Reviews for In Search of the Past
Guile Mustang chapter 5 . 6/19/2013
Sorry for the super late review for this one. Well, I come with a good reason: I complete Chrono Trigger first before reading so I can get the maximum fun for reading this! Guile's voice is extremely clear, and in character. Also, I like how Kid being a brash girl, shouting most of the time, while Serge tries to stay cool and Guile is commenting in his mind.

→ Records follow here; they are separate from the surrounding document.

-- ==== Sys2Proof/Certificates/Slice0/Obligations.lean ====
section
/-!
DEFINITION. The statements for the provers. A statement says in its docstring which rules it formalises and which of its
clauses are the model's or the spec's own choice, with the log entry that says so. Wherever an answer is written as a
state with fields replaced, every field not named is as before the instruction: that is the statement's frame. Data memory
is spoken of through the read of one word.
-/

open Sys2Proof Sys2Proof.Machine

/-! ### Encoding -/

/-- Decoding the bytes of a well-formed instruction gives it back with every operand, whatever follows it
(30_encoding R103 to R107; the codes of 31 mnemonics are the reconstruction ENC, log 9, and CLA, DAA, DAS, MSET, MRESET
have their words, log 41). -/
def Obligations.DecodeOfEncode : Prop :=
  ∀ (i : Instr) (rest : List Byte), i.wf = true → decode (encode i ++ rest) = .ok (i, rest)

/-- What the decoder accepts is exactly the encoding of a well-formed instruction: no byte is dropped and no code has two
readings (30_encoding R103, R105, R106, R107; logs 9, 41). -/
def Obligations.DecodedBytesAreEncoding : Prop :=
  ∀ (bytes : List Byte) (i : Instr) (rest : List Byte),
    decode bytes = .ok (i, rest) → i.wf = true ∧ bytes = encode i ++ rest

/-- A fetch with the first byte outside the option area is an unassigned opcode exactly on the bytes that the maps leave
out (30_encoding R105, R106, R107, R109, R110), for a pair only where its second byte is outside that area too: the model's
fault, log 22, under the reconstruction ENC, log 9. That the byte at PC is the first of the two is log 10; that an
unassigned pair across the edge of the option area is the other fault is the model's choice, log 21. -/
def Obligations.UnassignedBytesFault : Prop :=
  ∀ s : State, inOptionArea s.pc = false →
    let b1 := romByte s.rom s.pc
    let b2 := romByte s.rom (s.pc + 1)
    (s.fetch = .error (.unassignedOpcode s.pc b1 b2) ↔
      b1 ∈ [0x9E#8, 0x9F#8, 0xCC#8, 0xCE#8, 0xDE#8, 0xDF#8] ∨
      inOptionArea (s.pc + 1) = false ∧
        (b1 = 0xCF#8 ∧
          (0x30 ≤ b2.toNat ∧ b2.toNat < 0x60 ∨ 0x80 ≤ b2.toNat ∧ b2.toNat < 0xA0 ∨ 0xC4 ≤ b2.toNat ∧ b2.toNat < 0xD0 ∨
            b2 ∈ [0xD6#8, 0xD7#8, 0xD8#8, 0xD9#8, 0xDC#8, 0xDD#8, 0xE4#8, 0xE5#8, 0xE9#8, 0xEB#8, 0xED#8, 0xF9#8, 0xFB#8,
              0xFD#8, 0xFE#8]) ∨
        b1 = 0xCD#8 ∧
          (b2.toNat < 0x40 ∨ 0x60 ≤ b2.toNat ∧ b2.toNat < 0x80 ∨ 0xA0 ≤ b2.toNat)))

/-- Words written out from the encoding column of 30_encoding R103 decode to their instructions. -/
def Obligations.KnownWords : Prop :=
  decodeTableWord 8 0b00011000 = some .cma ∧
  decodeTableWord 8 0b00101110 = some (.rmb 2) ∧
  decodeTableWord 16 0b1100111110100101 = some (.ci 5) ∧
  decodeTableWord 8 0b01011111 = some (.xaD .xy) ∧
  decodeTableWord 8 0b01101101 = some (.ldz 13) ∧
  decodeTableWord 8 0b00110110 = some (.rfb 6) ∧
  decodeTableWord 16 0b1110101100111100 = some (.jmp 0xB3C) ∧
  decodeTableWord 16 0b0101011101010110 = some (.cal 0x756) ∧
  decodeTableWord 16 0b1001011011110000 = some (.bnm 2 0xF0) ∧
  decodeTableWord 16 0b1100010110100011 = some (.andpdr 10 3) ∧
  decodeTableWord 8 0b11001011 = some .rtim0

/-- "Number of cycles" (30_encoding R116), the number of bytes being that of the encoding. -/
def Obligations.CycleCounts : Prop :=
  ∀ i : Instr,
    (encode i).length = i.length ∧ (i.length = 1 ∨ i.length = 2) ∧ (i.cycles = 1 ∨ i.cycles = 2) ∧
    (i.cycles = 2 ↔ i.length = 2 ∨ (∃ r, i = .laI r) ∨ (∃ r, i = .laD r) ∨ (∃ r, i = .xaI r) ∨ (∃ r, i = .xaD r) ∨
      i = .rtbl ∨ i = .rtblp ∨ (∃ p, i = .czp p) ∨ i = .rt ∨ i = .rti ∨ i = .wttm0 ∨ i = .rtim0)

/-! ### Addresses and ports -/

/-- The effective addresses (20_memory R63 to R66, R68) and the advance of PC. That B is the bank is the spec's decision
(log 17), the stack's bank 0 another (log 18), the plain 14-bit increment a third (log 19). -/
def Obligations.EffectiveAddresses : Prop :=
  ∀ s : State,
    s.eaHl.toNat = 256 * s.bnk.toNat + 16 * s.dph.toNat + s.dpl.toNat ∧
    s.eaXy.toNat = 256 * s.bnk.toNat + 16 * s.dpx.toNat + s.dpy.toNat ∧
    s.eaReg .hl = s.eaHl ∧ s.eaReg .xy = s.eaXy ∧
    (∀ i8 : Byte, (s.eaDir i8).toNat = 256 * s.bnk.toNat + i8.toNat) ∧
    (∀ a : Byte, (stackAddr a).toNat = a.toNat) ∧
    (∀ len : RomAddr, s.advance len = { s with pc := s.pc + len, bnk := false, lsk := false }) ∧
    (s.dpl.getLsbD 0 = false → (nextWord s.eaHl).toNat = s.eaHl.toNat + 1)

/-- Which port a number names, and which bits have an output pin (20_memory R69; 0CH, 0DH, 0EH are the spec's decision,
log 23); which option bits select the output types, which ports have CMOS for the pull-up type, which option bits give a
pair its inverter circuit (20_memory R77, 60 R341) and which pins such a circuit disables the port circuit of; which pins
are shared with a device's output, ML only where its option bit is 1 (R77, 60 R340; that the bit's 0 disables ML is
log 48); what a bit of a port reads (48_io R270, 20_memory R71): 0 where an output pin's latch
is 0, of the CMOS output type too, else a free value on a pin of that type (93 U20, log 24) or with a disabled circuit
(log 46) and the level outside drives on the others; what an output pin shows (20_memory R71, 60 R341, R343, R344),
open-drain where the types are not set up (70 R360, R362; log 47); and what an inverter circuit shows (60 R341, R343, R344;
that its output is the complement of its input is log 46). That the pins show these is log 44, and how a 3-state output and
a device's signal take the place of the port output is the model's choice, logs 44 and 48. -/
def Obligations.PortNumbersAndPins : Prop :=
  (portOf 0 = some .p0 ∧ portOf 1 = some .p1 ∧ portOf 2 = some .p2 ∧ portOf 3 = some .p3 ∧ portOf 4 = some .p4 ∧
    portOf 5 = some .p5 ∧ portOf 6 = some .p6 ∧ portOf 0xC = some .pc ∧ portOf 0xD = some .pd ∧ portOf 0xE = some .pe) ∧
  (∀ n : Nibble, portOf n = none ↔ 7 ≤ n.toNat ∧ n.toNat ≤ 0xB ∨ n = 0xF) ∧
  (∀ (p : Port) (t : BitVec 2),
    bitAt (outputBits p) t = false ↔ p = .p3 ∧ t = 3 ∨ p = .pc ∧ (t = 0 ∨ t = 1) ∨ p = .pd ∨ p = .pe) ∧
  (∀ s : State,
    [Port.p0, .p1, .p2, .p3, .p4, .p5, .p6, .pc, .pd, .pe].map (pinLevels s.pins) =
      [s.pins.p0, s.pins.p1, s.pins.p2, s.pins.p3, s.pins.p4, s.pins.p5, s.pins.p6, s.pins.pc, s.pins.pd, s.pins.pe] ∧
    [Port.p0, .p1, .p2, .p3, .p4, .p5, .p6, .pc].map (latchOf s.latch) =
      [s.latch.p0, s.latch.p1, s.latch.p2, s.latch.p3, s.latch.p4, s.latch.p5, s.latch.p6, s.latch.pc]) ∧
  (∀ (rom : Memory 8) (p : Port) (t : BitVec 2), bitAt (outputBits p) t = true →
    bitAt (outputTypePu rom p) t =
        match p with
        | .p0 => (romByte rom 0x3FF1).getLsbD t.toNat
        | .p1 => (romByte rom 0x3FF1).getLsbD (4 + t.toNat)
        | .p2 => (romByte rom 0x3FF2).getLsbD t.toNat
        | .p3 => (romByte rom 0x3FF2).getLsbD (4 + t.toNat)
        | .p4 => (romByte rom 0x3FF3).getLsbD t.toNat
        | .p5 => (romByte rom 0x3FF3).getLsbD (4 + t.toNat)
        | .p6 => (romByte rom 0x3FF4).getLsbD t.toNat
        | .pc => (romByte rom 0x3FF7).getLsbD t.toNat
        | .pd | .pe => false) ∧
  (∀ (rom : Memory 8) (p : Port) (t : BitVec 2),
    bitAt (cmosPins rom p) t = true ↔
      (p = .p2 ∨ p = .p3 ∨ p = .p6 ∨ p = .pc) ∧ bitAt (outputBits p) t = true ∧ bitAt (outputTypePu rom p) t = true) ∧
  (∀ rom : Memory 8,
    (inverterFitted rom .p40p41 = true ↔ (romByte rom 0x3FF8).getLsbD 0 = false) ∧
    (inverterFitted rom .p42p43 = true ↔ (romByte rom 0x3FF8).getLsbD 1 = false) ∧
    (inverterFitted rom .pd0pd1 = true ↔ (romByte rom 0x3FF8).getLsbD 3 = false) ∧
    (inverterFitted rom .pd2pd3 = true ↔ (romByte rom 0x3FF8).getLsbD 4 = false)) ∧
  (∀ (s : State) (p : Port) (t : BitVec 2),
    bitAt (pinRead s p) t =
      (if bitAt (outputBits p) t = true ∧ bitAt (latchOf s.latch p) t = false then false
      else if bitAt (cmosPins s.rom p) t = true ∨ bitAt (disabledPins s p) t = true then
        bitAt (Config.freePinRead s.draws p) t
      else bitAt (pinLevels s.pins p) t) ∧
    pinDrive s p t =
      if bitAt (outputBits p) t = false then none
      else if s.mode = .hold ∨ s.mode = .halt ∧ p = .p2 then some .off
      else if bitAt (disabledPins s p) t = true ∨ sharedUse s p t = .highImpedance then some .off
      else if sharedUse s p t = .device then some .device
      else if bitAt (latchOf s.latch p) t = false then some .low
      else if sharedUse s p t = .driven then some (if s.typesSet then .high else .released)
      else if s.typesSet = false ∨ bitAt (outputTypePu s.rom p) t = false then some .released
      else if p = .p2 ∨ p = .p3 ∨ p = .p6 ∨ p = .pc then some .high
      else some .pulledUp) ∧
  (∀ s : State,
    inverterInput s .p40p41 = (bitAt s.pins.p4 0 && (bitAt s.latch.p4 0 || portDisabled s .p40p41)) ∧
    inverterInput s .p42p43 = (bitAt s.pins.p4 2 && (bitAt s.latch.p4 2 || portDisabled s .p42p43)) ∧
    inverterInput s .pd0pd1 = bitAt s.pins.pd 0 ∧ inverterInput s .pd2pd3 = bitAt s.pins.pd 2 ∧
    [InverterPair.p40p41, .p42p43, .pd0pd1, .pd2pd3].map (inverterCircuit s.inverters) =
      [s.inverters.p40p41, s.inverters.p42p43, s.inverters.pd0pd1, s.inverters.pd2pd3] ∧
    (∀ k, inverterOn s.inverters k = (inverterCircuit s.inverters k).on ∧
      portDisabled s k = (inverterFitted s.rom k && (inverterCircuit s.inverters k).portDisabled)) ∧
    (∀ (p : Port) (t : BitVec 2), bitAt (disabledPins s p) t =
      match p with
      | .p4 => if t.toNat < 2 then portDisabled s .p40p41 else portDisabled s .p42p43
      | .pd => if t.toNat < 2 then portDisabled s .pd0pd1 else portDisabled s .pd2pd3
      | _ => false)) ∧
  (∀ s : State,
    sharedUse s .p2 1 = (if s.shared.so0 then .device else .port) ∧
    sharedUse s .p2 2 = (if s.shared.sck0 then .device else .port) ∧
    sharedUse s .p3 1 = s.shared.p31 ∧ sharedUse s .p3 2 = s.shared.p32 ∧
    sharedUse s .p6 0 = (if s.shared.ml = true ∧ (romByte s.rom 0x3FF8).getLsbD 7 = true then .device else .port) ∧
    sharedUse s .p6 2 = (if s.shared.dt then .device else .port) ∧
    ∀ (p : Port) (t : BitVec 2), ¬((p = .p2 ∨ p = .p3) ∧ (t = 1 ∨ t = 2) ∨ p = .p6 ∧ (t = 0 ∨ t = 2)) →
      sharedUse s p t = .port) ∧
  (∀ (s : State) (k : InverterPair),
    inverterDrive s k =
      if inverterFitted s.rom k = false then none
      else if inverterOn s.inverters k = false ∨ s.mode = .hold then some .off
      else if inverterInput s k = true then some .low
      else some .high)

/-! ### Reset -/

/-- The state after reset where the spec gives it: PC = 0, MODE = RUN, the two latches clear, the ports that are "H", the
inverter outputs off, the options loaded (10_state R25, R45). That no pin carries a device's output or has its port circuit
disabled is the model's choice, logs 46 and 48. BNK = LSK = 0 is the spec's decision (logs 15, 16); so are
MSE, EDIH, EDIL and the request set (log 2). -/
def Obligations.ResetState : Prop :=
  State.reset.pc = 0 ∧ State.reset.mode = .run ∧ State.reset.bnk = false ∧ State.reset.lsk = false ∧
  State.reset.latch.p2 = 15 ∧ State.reset.latch.p3 &&& 7 = 7 ∧ State.reset.latch.p6 = 15 ∧
  State.reset.latch.pc &&& 12 = 12 ∧
  State.reset.phase = .out ∧ State.reset.typesSet = true ∧ (∀ k, inverterOn State.reset.inverters k = false) ∧
  (∀ k, portDisabled State.reset k = false) ∧ (∀ p t, sharedUse State.reset p t = .port) ∧
  State.reset.mse = false ∧ State.reset.edih = 0 ∧ State.reset.edil = 0 ∧ State.reset.irqPending = 0

/-- RES low with P33/HOLD high resets the machine in every mode (70 R360, R361, 60 R344, R345), and the watchdog, where
option bit 0 of 3FF0H is 1, does so in run and in halt mode (60 R347, 70 R364: the spec's reading, log 34), before any
interrupt and any instruction. PC, MODE, the inverter outputs and the port levels of the options (20_memory R77) are as the
spec says (that the shared pins carry them is log 48); program memory stays. BNK and LSK: the spec's decision, logs 15, 16; MSE, EDIH, EDIL, IRQ_PENDING: log 2; that
data memory survives a reset that ends hold mode: the spec's decision, log 33. Reset held changes nothing more; when RES is
high, a step loads the options and another starts the program, and not before (70 R360; log 47). After every step with RES
low, whether it resets or not, no port output is pulled up or driven high (70 R360, R362). That all this is taken at
instruction boundaries is log 35. -/
def Obligations.ResetOfRunning : Prop :=
  (∀ s : State,
    s.event.res = true ∧ s.sampledPins.p3.getLsbD 3 = true ∨
      s.event.watchdog = true ∧ (romByte s.rom 0x3FF0).getLsbD 0 = true ∧ s.mode ≠ .hold →
    (s.phase = .asserted → step s = .next s.boundary) ∧
    (s.phase ≠ .asserted →
      ∃ t, step s = .next t ∧ t.phase = .asserted ∧ t.typesSet = false ∧ t.pc = 0 ∧ t.mode = .run ∧ t.bnk = false ∧
        t.lsk = false ∧ t.rom = s.rom ∧ (∀ k, inverterOn t.inverters k = false) ∧
        (∀ p b, sharedUse t p b = .port) ∧
        t.latch.p0 = (if (romByte s.rom 0x3FF0).getLsbD 1 then 15 else 0) ∧
        t.latch.p1 = (if (romByte s.rom 0x3FF0).getLsbD 2 then 15 else 0) ∧
        t.latch.p4 = (if (romByte s.rom 0x3FF0).getLsbD 6 then 0 else 15) ∧
        t.latch.p5 = (if (romByte s.rom 0x3FF0).getLsbD 7 then 0 else 15) ∧
        t.latch.p2 = 15 ∧ t.latch.p3 = 7 ∧ t.latch.p6 = 15 ∧ t.latch.pc = 12 ∧
        t.mse = false ∧ t.edih = 0 ∧ t.edil = 0 ∧ t.irqPending = 0 ∧
        (s.mode = .hold → ∀ a, t.readWord a = s.readWord a))) ∧
  (∀ s : State, resetTaken s.event s.boundary = false →
    (s.event.res = false →
      (s.phase = .asserted → step s = .next { s.boundary with phase := .loading }) ∧
      (s.phase = .loading → step s = .next { s.boundary with phase := .out, typesSet := true })) ∧
    (s.event.res = true → s.phase ≠ .out → step s = .next { s.boundary with phase := .asserted })) ∧
  (∀ s t : State, s.event.res = true → step s = .next t →
    ∀ (p : Port) (b : BitVec 2), pinDrive t p b ≠ some .pulledUp ∧ pinDrive t p b ≠ some .high)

Packing everything in one review...

I love the part after Magus' amnesia (heh, got my DS emulator kickin'), he finally meets an elf, who's the leader of the Magic Guild. Also, that first chapter serves as the reason why Guile joins Serge and Kid to Viper Manor: judging their usefulness! LOL, how cunning you are, Guile! XD
Oh, Guile, that's your hometown, don't you get it? And that blue-haired girl is your dearest... Oops, will be leaving too much spoilers if I immediately say everything here. I love, love, love the chapter when Guile saw that blue-haired boy, and what that girl told him. I know who they are, and analyzing that scene makes everything really, really interesting and very well-tied to Chrono Trigger. Really, Guile, you gotta listen to her: think about that little child first or... Nope, I'm certain who that child is, so if I speak now, I'll be leaking out spoilers again.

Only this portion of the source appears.